WORK TASK :: In the data below, find the line containing "the components. -/", then set down that line and every later line up to and including the line containing "(Memory.wf mem = true", exactly.

RAW DATA ::
/-- Ageing (R127): NOW counts modulo 65,536; a sweep visit removes an aged entry in mode 0, or keeps it with AGED set
in mode 1; a static entry is never aged; a frozen entry whose freeze has expired is unfrozen (R124), and the moves
of one whose window has passed are forgotten; the visit goes on at the next place. At an empty place nothing else
happens, but for the access's energy. The endpoint commands (R136) enter the learn queue of every station they
name, in order, and complete with the answer of the last; BAD_STATIONS where none is named. In one named station
with an empty queue: EPT_ADD inserts the key with its DEST and STATIC, EPT_DEL removes it, EPT_FLUSH leaves no
entry that its filter matches, EPT_READ returns the entry as Table 06.1 lays it out, EPT_UNFREEZE clears FROZEN
and MV_CNT of a frozen one. -/
def Obligations.EndpointsAgeAndTakeCommands : Prop :=
  (∀ (s : State) (st : Station), s.running →
     let n := st.val
     let at_ := (s.stn n).ept.sweepAt
     Answers (.eptNowTick st) s (fun t => eptNow t n = (eptNow s n + 1) % 65536 ∧ OnlyRegsOf [Reg.EPT_STATUS n] s t) ∧
     Answers (.eptSweepVisit st) s (fun t => (t.stn n).ept.sweepAt = (at_ + 1) % 131072) ∧
     (s.sound → s.eptAt n at_ = none → Answers (.eptSweepVisit st) s fun t =>
       t = { s with stations := t.stations, energy := t.energy } ∧
         (t.stn n).ept = { (s.stn n).ept with sweepAt := (at_ + 1) % 131072 }) ∧
     (∀ k e, s.sound → s.eptAt n at_ = some (k, e) → k.guild < 8 → e.frozen = false → e.mvCnt = 0 →
       let aged := 0 < ageLimit s n ∧ ageLimit s n ≤ ticksSince (eptNow s n) e.ts
       Answers (.eptSweepVisit st) s fun t => (t.stn n).ept.sweepAt = (at_ + 1) % 131072 ∧
         (e.static = true ∨ ¬ aged → (t.stn n).ept.table = (s.stn n).ept.table) ∧
         (e.static = false → aged → s.cfg (Reg.EPT_CFG n) Fld.EPT_CFG_AGE_MODE = 0 →
           t.eptAt n at_ = none ∧ Counts (Reg.EPT_CNT_LO n 8) 1 s t) ∧
         (e.static = false → aged → s.cfg (Reg.EPT_CFG n) Fld.EPT_CFG_AGE_MODE = 1 →
           t.eptAt n at_ = some (k, { e with aged := true }))) ∧
     (∀ k e, s.sound → s.eptAt n at_ = some (k, e) → k.guild < 8 →
       ¬ (e.static = false ∧ 0 < ageLimit s n ∧ ageLimit s n ≤ ticksSince (eptNow s n) e.ts) →
       Answers (.eptSweepVisit st) s fun t =>
         (e.frozen = true → freezeOver s n e = true →
           t.eptAt n at_ = some (k, { e with frozen := false, mvCnt := 0 })) ∧
         (e.frozen = false ∨ freezeOver s n e = false → t.eptAt n at_ = some (k,
           if e.mvCnt ≠ 0 ∧ moveWindow s n ≤ ticksSince (eptNow s n) e.mvTs then { e with mvCnt := 0 } else e)))) ∧
  (∀ (s : State) (g : Guild) (ring : Fin 1024) (c : Cmd) (st : Station),
     let op : Instr → Nat := fun i => match i with
       | .eptAdd _ _ => 0x10 | .eptDel _ _ => 0x11 | .eptFlush _ _ => 0x12 | .eptRead _ _ => 0x13 | _ => 0x14
     let key := cmdKey g.val c
     let apply (i : Instr) (P : State → Prop) : Prop :=
       CmdReady s g.val ring.val (op i) c → s.sound → stationsOf (cmdStations c) = [st.val] →
       (s.stn st.val).ept.queue = [] → (s.stn st.val).ept.blocked = [] →
       Answers i s fun t => (t.stn st.val).ept.queue = [.cmd g.val ring.val] ∧
         Answers (.learnApply st) t P
     (∀ i ∈ [Instr.eptAdd g ring, .eptDel g ring, .eptFlush g ring, .eptRead g ring, .eptUnfreeze g ring],
       CmdReady s g.val ring.val (op i) c → stationsOf (cmdStations c) = [] →
       Answers i s fun t => CompletedWith g.val ring.val c 0x14 [] s t ∧ t.stations = s.stations) ∧
     (badDest s g.val c = none → eptFind s st.val key = none → eptOverQuota s st.val g.val = false →
       (∃ l ∈ eptLocs key, s.eptAt st.val l = none) →
       apply (.eptAdd g ring) fun u => CompletedWith g.val ring.val c 0 (leBytes 2 0) s u ∧ ∃ l,
         eptFind u st.val key =
           some (l, { dest := cmdDest c, static := cmdFlag c 0, ts := eptNow s st.val })) ∧
     (∀ l e, eptFind s st.val key = some (l, e) → apply (.eptDel g ring) fun u =>
       CompletedWith g.val ring.val c 0 (leBytes 2 0) s u ∧ u.eptAt st.val l = none) ∧
     ((∀ x ∈ (s.stn st.val).ept.table, x.2.1.guild < 8) → apply (.eptFlush g ring) fun u =>
       (∀ x ∈ (u.stn st.val).ept.table, flushMatch g.val c x = false) ∧ CompletedWith g.val ring.val c 0
         (leBytes 4 ((s.stn st.val).ept.table.filter (flushMatch g.val c)).length) s u) ∧
     (∀ l e, eptFind s st.val key = some (l, e) → apply (.eptRead g ring) fun u =>
       CompletedWith g.val ring.val c 0 (leBytes 16 (entryWord key e)) s u ∧
         (u.stn st.val).ept.table = (s.stn st.val).ept.table) ∧
     (∀ l e, eptFind s st.val key = some (l, e) → apply (.eptUnfreeze g ring) fun u =>
       CompletedWith g.val ring.val c 0 (leBytes 2 0) s u ∧
         eptFind u st.val key = some (l, if e.frozen then { e with frozen := false, mvCnt := 0 } else e)))

/-! ### Route tables (ch. 6) -/

/-- ROUTE_LOOKUP_DONE (R131, R132): in a station without invalid entries the result is the word of the longest prefix
of the task's Guild and VRF that its destination address has, or a miss where it has none; the task's count falls.
The route commands (R134 to R136): LPM_ADD of an absent key within the pool and the quota makes it hold its result
word, no other route changing; of a present key without REPLACE it answers ROUTE_EXISTS; LPM_DEL removes the key;
LPM_READ returns its word, of the first station whose replica holds it (the model's choice, log 146); a prefix
with a bit beyond LEN is refused with BAD_PREFIX. Choices of the model that it rests on: log 56 (DEDUCED), log 146
(DESIGN CHOICE). -/
def Obligations.RoutesAreLookedUpAndKept : Prop :=
  (∀ (s : State) (st : Station) (k : Fin 2048) (x : Task) (v6 : Bool) (dst : Nat), s.running → s.sound →
     s.routeBad = [] → s.task? st.val k.val = some x → x.l3dst = some (v6, dst) → x.routeWait = true →
     x.st = .waiting → 1 ≤ x.cnt →
     let key (n : Nat) : RouteKey :=
       { guild := x.frame.guild, ipv6 := v6, len := n, pfx := prefixOf v6 n dst
         vrf := s.cfg (Reg.LPM_PORT st.val (localOf x.frame.inPort)) Fld.LPM_PORT_VRF }
     Answers (.routeLookupDone st k) s fun t => SameMem s t ∧ t.routes = s.routes ∧
       TaskHas t st.val k.val fun y => y.routeWait = false ∧ y.cnt = x.cnt - 1 ∧
         y.st = (if x.cnt = 1 then .ready else .waiting) ∧
         (∀ n ≤ 128, ∀ v, routeData s (key n) = some v → (∀ m ≤ 128, n < m → routeData s (key m) = none) →
           y.route.hit = true ∧ y.route.word = v) ∧
         ((∀ n ≤ 128, routeData s (key n) = none) → y.route.hit = false)) ∧
  (∀ (s : State) (g : Guild) (ring : Fin 1024) (c : Cmd),
     let key := lpmKey g.val c
     let v := descField c.desc 32 26
     let ready := CmdReady s g.val ring.val
     (ready 0x18 c → badPrefix c = false → (routeData s key).isSome → lpmReplace c = false →
       Answers (.lpmAdd g ring) s fun t => CompletedWith g.val ring.val c 0x15 [] s t ∧ t.routes = s.routes) ∧
     (ready 0x18 c → badPrefix c = false → (lpmReplace c = true ∨ routeData s key = none) →
       ((routeData s key).isSome ∨ routeCount s key.ipv6 < routeLimit key.ipv6 ∧
         routeGuildCount s g.val key.ipv6 < routeQuota s g.val key.ipv6) →
       Answers (.lpmAdd g ring) s fun t => CompletedWith g.val ring.val c 0 [] s t ∧ routeData t key = some v ∧
         (∀ k, k ≠ key → routeData t k = routeData s k) ∧ SameMem s t) ∧
     (ready 0x19 c → badPrefix c = false → (routeData s key).isSome →
       Answers (.lpmDel g ring) s fun t => CompletedWith g.val ring.val c 0 [] s t ∧ routeData t key = none ∧
         (∀ k, k ≠ key → routeData t k = routeData s k) ∧ SameMem s t) ∧
     (∀ w, ready 0x1A c → s.sound → (∃ st < 12, (st, key) ∉ s.routeBad) → badPrefix c = false →
       routeData s key = some w →
       Answers (.lpmRead g ring) s fun t => CompletedWith g.val ring.val c 0 (leBytes 4 w) s t ∧ t.routes = s.routes ∧
         t.stations = s.stations ∧ SameMem s t) ∧
     (∀ i ∈ [(0x18, Instr.lpmAdd g ring), (0x19, .lpmDel g ring), (0x1A, .lpmRead g ring)],
       ready i.1 c → badPrefix c = true →
       Answers i.2 s fun t => CompletedWith g.val ring.val c 0x17 [] s t ∧ t.routes = s.routes))
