-- ==== Sys2Proof/Laws/Keeps.lean ====
section
/-! SUPPORT. What every operation of the part keeps: `Keeps s0 s` says that the memory and the register file of s are in
canonical form, and that the queue, the timebase, the test port, the reset hold and the customer key are those of s0. -/
namespace Sys2Proof.Machine

/-- `Keeps`, over the components. -/
def Kept (s0 : State) (mem : List Host.Cell) (regs : List (Nat × Word)) (pending : List Instr) (now : Nat) (jtag : Jtag)
    (held : Bool) (ckey : Option Nat) : Prop :=
  (Memory.wf mem = true ∧ Regs.wf regs = true) ∧ pending = s0.pending ∧ now = s0.now ∧ jtag = s0.jtag
    ∧ held = s0.boot.held ∧ ckey = s0.ucs.ckey

def Keeps (s0 s : State) : Prop := Kept s0 s.mem s.regs s.pending s.now s.jtag s.boot.held s.ucs.ckey

theorem kept_of {s0 : State} (s : State) (h : Keeps s0 s) :
    Kept s0 s.mem s.regs s.pending s.now s.jtag s.boot.held s.ucs.ckey := h

/-- A state whose relevant parts are those of s. -/
theorem Keeps.of_eq {s0 s t : State} (h : Keeps s0 s) (h1 : t.mem = s.mem) (h2 : t.regs = s.regs)
    (h3 : t.pending = s.pending) (h4 : t.now = s.now) (h5 : t.jtag = s.jtag) (h6 : t.boot.held = s.boot.held)
    (h7 : t.ucs.ckey = s.ucs.ckey) : Keeps s0 t := by
  unfold Keeps; rw [h1, h2, h3, h4, h5, h6, h7]; exact h

theorem Keeps.refl {s : State} (h1 : Memory.wf s.mem = true) (h2 : Regs.wf s.regs = true) : Keeps s s :=
  ⟨⟨h1, h2⟩, rfl, rfl, rfl, rfl, rfl⟩

theorem keeps_mk {s0 : State} {a0 a1 a2 a3 a4 a5 a6 a7 a8 a9 a10 a11 a12 a13 a14 a15 a16 a17 a18 a19 a20 a21 a22 a23 a24 a25 a26 a27 a28 a29 a30 a31}
    :
    Keeps s0 (State.mk a0 a1 a2 a3 a4 a5 a6 a7 a8 a9 a10 a11 a12 a13 a14 a15 a16 a17 a18 a19 a20 a21 a22 a23 a24 a25 a26 a27 a28 a29 a30 a31) = Kept s0 a22 a0 a31 a3 a28 (Boot.held a27) (Ucs.ckey a18) := rfl

theorem keeps_snd {α : Type} {s0 s : State} {a : α} {p : α × State} (e : p = (a, s)) (h : Keeps s0 p.2) : Keeps s0 s := by
  subst e; exact h

theorem keeps_snd2 {α β : Type} {s0 s : State} {a : α} {b : β} {p : α × β × State} (e : p = (a, b, s))
    (h : Keeps s0 p.2.2) : Keeps s0 s := by
  subst e; exact h

theorem keeps_pair {α : Type} {s0 s : State} {a : α} (h : Keeps s0 s) : Keeps s0 (a, s).2 := h

theorem keeps_triple {α β : Type} {s0 s : State} {a : α} {b : β} (h : Keeps s0 s) : Keeps s0 (a, b, s).2.2 := h

theorem keeps_have {α β γ : Type} {s0 : State} (e : α) (f : α → β × γ × State) (h : Keeps s0 (f e).2.2) :
    Keeps s0 (have x := e; f x).2.2 := h

theorem keeps_foldl {α : Type} {s0 : State} {f : State → α → State} {l : List α} {s : State}
    (hf : ∀ s x, Keeps s0 s → Keeps s0 (f s x)) (h : Keeps s0 s) : Keeps s0 (l.foldl f s) := by
  induction l generalizing s with
  | nil => exact h
  | cons x r ih => exact ih (hf s x h)

theorem keeps_foldl2 {α β : Type} {s0 : State} {f : β × State → α → β × State} {l : List α} {p : β × State}
    (hf : ∀ p x, Keeps s0 p.2 → Keeps s0 (f p x).2) (h : Keeps s0 p.2) : Keeps s0 (l.foldl f p).2 := by
  induction l generalizing p with
  | nil => exact h
  | cons x r ih => exact ih (hf p x h)

theorem keeps_foldl3 {α β γ : Type} {s0 : State} {f : γ × β × State → α → γ × β × State} {l : List α}
    {p : γ × β × State} (hf : ∀ p x, Keeps s0 p.2.2 → Keeps s0 (f p x).2.2) (h : Keeps s0 p.2.2) :
    Keeps s0 (l.foldl f p).2.2 := by
  induction l generalizing p with
  | nil => exact h
  | cons x r ih => exact ih (hf p x h)

theorem State.wr_keeps {s0 s : State} {a : Nat} {v : Word} (h : Keeps s0 s) : Keeps s0 (s.wr a v) :=
  ⟨⟨h.1.1, Regs.wf_wr a v h.1.2⟩, h.2⟩

theorem State.mwr_keeps {s0 s : State} {a : Nat} {bs : List Byte} (h : Keeps s0 s) : Keeps s0 (s.mwr a bs) :=
  ⟨⟨Memory.wf_writeN bs h.1.1, h.1.2⟩, h.2⟩

theorem act_keeps {s0 s t : State} {f : State → State} (hf : ∀ s, Keeps s0 s → Keeps s0 (f s)) (h : Keeps s0 s)
    (e : act s f = .next t) : Keeps s0 t := by
  unfold act at e
  injection e with e
  subst e
  split
  · exact h
  · exact hf s h

end Sys2Proof.Machine
end

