-- ==== Sys2Proof/Laws/AccessK.lean ====
section
/-! SUPPORT. Every operation of Machine/Access.lean keeps what `Keeps` says. -/
set_option linter.unusedTactic false
set_option linter.unreachableTactic false
set_option linter.unusedSimpArgs false
namespace Sys2Proof.Machine

theorem State.store_keeps {s0 s : State} {x2 x3} (h : Keeps s0 s) :
    Keeps s0 (State.store s x2 x3) := by
  unfold State.store
  repeat' first
    | with_reducible assumption
    | with_reducible apply State.wr_keeps
    | (simp -zeta only [keeps_mk]; with_reducible refine kept_of _ ?_)
    | with_reducible refine keeps_snd (by with_reducible assumption) ?_
    | with_reducible refine keeps_snd2 (by with_reducible assumption) ?_
    | intro z
    | split
    | dsimp only

theorem State.storeBut_keeps {s0 s : State} {x2 x3 x4} (h : Keeps s0 s) :
    Keeps s0 (State.storeBut s x2 x3 x4) := by
  unfold State.storeBut
  repeat' first
    | with_reducible assumption
    | with_reducible apply State.store_keeps
    | intro z
    | split
    | dsimp only

theorem State.latch_keeps {s0 s : State} {x2 x3 x4} (h : Keeps s0 s) :
    Keeps s0 (State.latch s x2 x3 x4) := by
  unfold State.latch
  repeat' first
    | with_reducible assumption
    | (simp -zeta only [keeps_mk]; with_reducible refine kept_of _ ?_)
    | with_reducible refine keeps_snd (by with_reducible assumption) ?_
    | with_reducible refine keeps_snd2 (by with_reducible assumption) ?_
    | (intro z; refine (fun (hz : Keeps s0 z) => ?_) ?_; (on_goal 1 => clear_value z); (on_goal 2 => (dsimp -zeta only [z]; clear z)))
    | (intro z; refine (fun (hF : ∀ s, Keeps s0 s → Keeps s0 (z s)) => ?_) ?_; (on_goal 1 => clear_value z); (on_goal 2 => (dsimp -zeta only [z]; clear z; intros)))
    | (intro z; refine (fun (hG : ∀ s y, Keeps s0 s → Keeps s0 (z s y)) => ?_) ?_; (on_goal 1 => clear_value z); (on_goal 2 => (dsimp -zeta only [z]; clear z; intros)))
    | (intro z; refine (fun (hK : ∀ y s, Keeps s0 s → Keeps s0 (z y s)) => ?_) ?_; (on_goal 1 => clear_value z); (on_goal 2 => (dsimp -zeta only [z]; clear z; intros)))
    | intro z
    | lift_lets
    | with_reducible apply hF
    | with_reducible apply hG
    | with_reducible apply hK
    | split
    | dsimp only
    | (clear_value *; split)

end Sys2Proof.Machine
end

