theorem cellSend_keeps {s0 s : State} {x2} (h : Keeps s0 s) :
    Keeps s0 (cellSend s x2) := by
  unfold cellSend
  repeat' first
    | with_reducible assumption
    | with_reducible apply cellCount_keeps
    | with_reducible apply cellRead_keeps
    | with_reducible apply odRead_keeps
    | with_reducible apply chainLost_keeps
    | with_reducible apply lastCell_keeps
    | with_reducible apply State.setCtx_keeps
    | (simp -zeta only [keeps_mk]; with_reducible refine kept_of _ ?_)
    | with_reducible refine keeps_snd (by with_reducible assumption) ?_
    | with_reducible refine keeps_snd2 (by with_reducible assumption) ?_
    | (intro z; refine (fun (hz : Keeps s0 z) => ?_) ?_; (on_goal 1 => clear_value z); (on_goal 2 => (dsimp -zeta only [z]; clear z)))
    | (intro z; refine (fun (hF : ∀ s, Keeps s0 s → Keeps s0 (z s)) => ?_) ?_; (on_goal 1 => clear_value z); (on_goal 2 => (dsimp -zeta only [z]; clear z; intros)))
    | (intro z; refine (fun (hG : ∀ s y, Keeps s0 s → Keeps s0 (z s y)) => ?_) ?_; (on_goal 1 => clear_value z); (on_goal 2 => (dsimp -zeta only [z]; clear z; intros)))
    | (intro z; refine (fun (hK : ∀ y s, Keeps s0 s → Keeps s0 (z y s)) => ?_) ?_; (on_goal 1 => clear_value z); (on_goal 2 => (dsimp -zeta only [z]; clear z; intros)))
    | intro z
    | lift_lets
    | with_reducible apply hF
    | with_reducible apply hG
    | with_reducible apply hK
    | split
    | dsimp only
    | (clear_value *; split)

theorem xbrIterate_keeps {s0 s : State} {x1} (h : Keeps s0 s) : Keeps s0 (xbrIterate x1 s).2 := by
  unfold xbrIterate
  dsimp only
  refine keeps_foldl (fun s x hs => cellSend_keeps hs) (keeps_foldl2 (fun p o hp => ?_) h)
  split
  · exact hp
  · exact hp.of_eq rfl rfl rfl rfl rfl rfl rfl

theorem execXbrCellTransfer_keeps {s0 s t : State} (h : Keeps s0 s) (e : execXbrCellTransfer s = .next t) :
    Keeps s0 t := by
  unfold execXbrCellTransfer at e
  refine act_keeps (fun s h => ?_) h e
  repeat' first
    | with_reducible assumption
    | with_reducible apply hostRefusals_keeps
    | with_reducible apply contextsFill_keeps
    | with_reducible apply refusalsSettle_keeps
    | with_reducible apply xbrIterate_keeps
    | (with_reducible refine keeps_foldl (fun _ _ _ => ?_) ?_)
    | (with_reducible refine keeps_foldl2 (fun _ _ _ => ?_) ?_)
    | (with_reducible refine keeps_foldl3 (fun _ _ _ => ?_) ?_)
    | with_reducible refine keeps_snd (by with_reducible assumption) ?_
    | with_reducible refine keeps_snd2 (by with_reducible assumption) ?_
    | (intro z; refine (fun (hz : Keeps s0 z) => ?_) ?_; (on_goal 1 => clear_value z); (on_goal 2 => (dsimp -zeta only [z]; clear z)))
    | (intro z; refine (fun (hF : ∀ s, Keeps s0 s → Keeps s0 (z s)) => ?_) ?_; (on_goal 1 => clear_value z); (on_goal 2 => (dsimp -zeta only [z]; clear z; intros)))
    | (intro z; refine (fun (hG : ∀ s y, Keeps s0 s → Keeps s0 (z s y)) => ?_) ?_; (on_goal 1 => clear_value z); (on_goal 2 => (dsimp -zeta only [z]; clear z; intros)))
    | (intro z; refine (fun (hK : ∀ y s, Keeps s0 s → Keeps s0 (z y s)) => ?_) ?_; (on_goal 1 => clear_value z); (on_goal 2 => (dsimp -zeta only [z]; clear z; intros)))
    | intro z
    | lift_lets
    | with_reducible apply hF
    | with_reducible apply hG
    | with_reducible apply hK
    | split
    | dsimp only
    | (clear_value *; split)

end Sys2Proof.Machine
end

TASK RESPONSE ::
/-- `Keeps`, over the components. -/
def Kept (s0 : State) (mem : List Host.Cell) (regs : List (Nat × Word)) (pending : List Instr) (now : Nat) (jtag : Jtag)
    (held : Bool) (ckey : Option Nat) : Prop :=
  (Memory.wf mem = true ∧ Regs.wf regs = true) ∧ pending = s0.pending ∧ now = s0.now ∧ jtag = s0.jtag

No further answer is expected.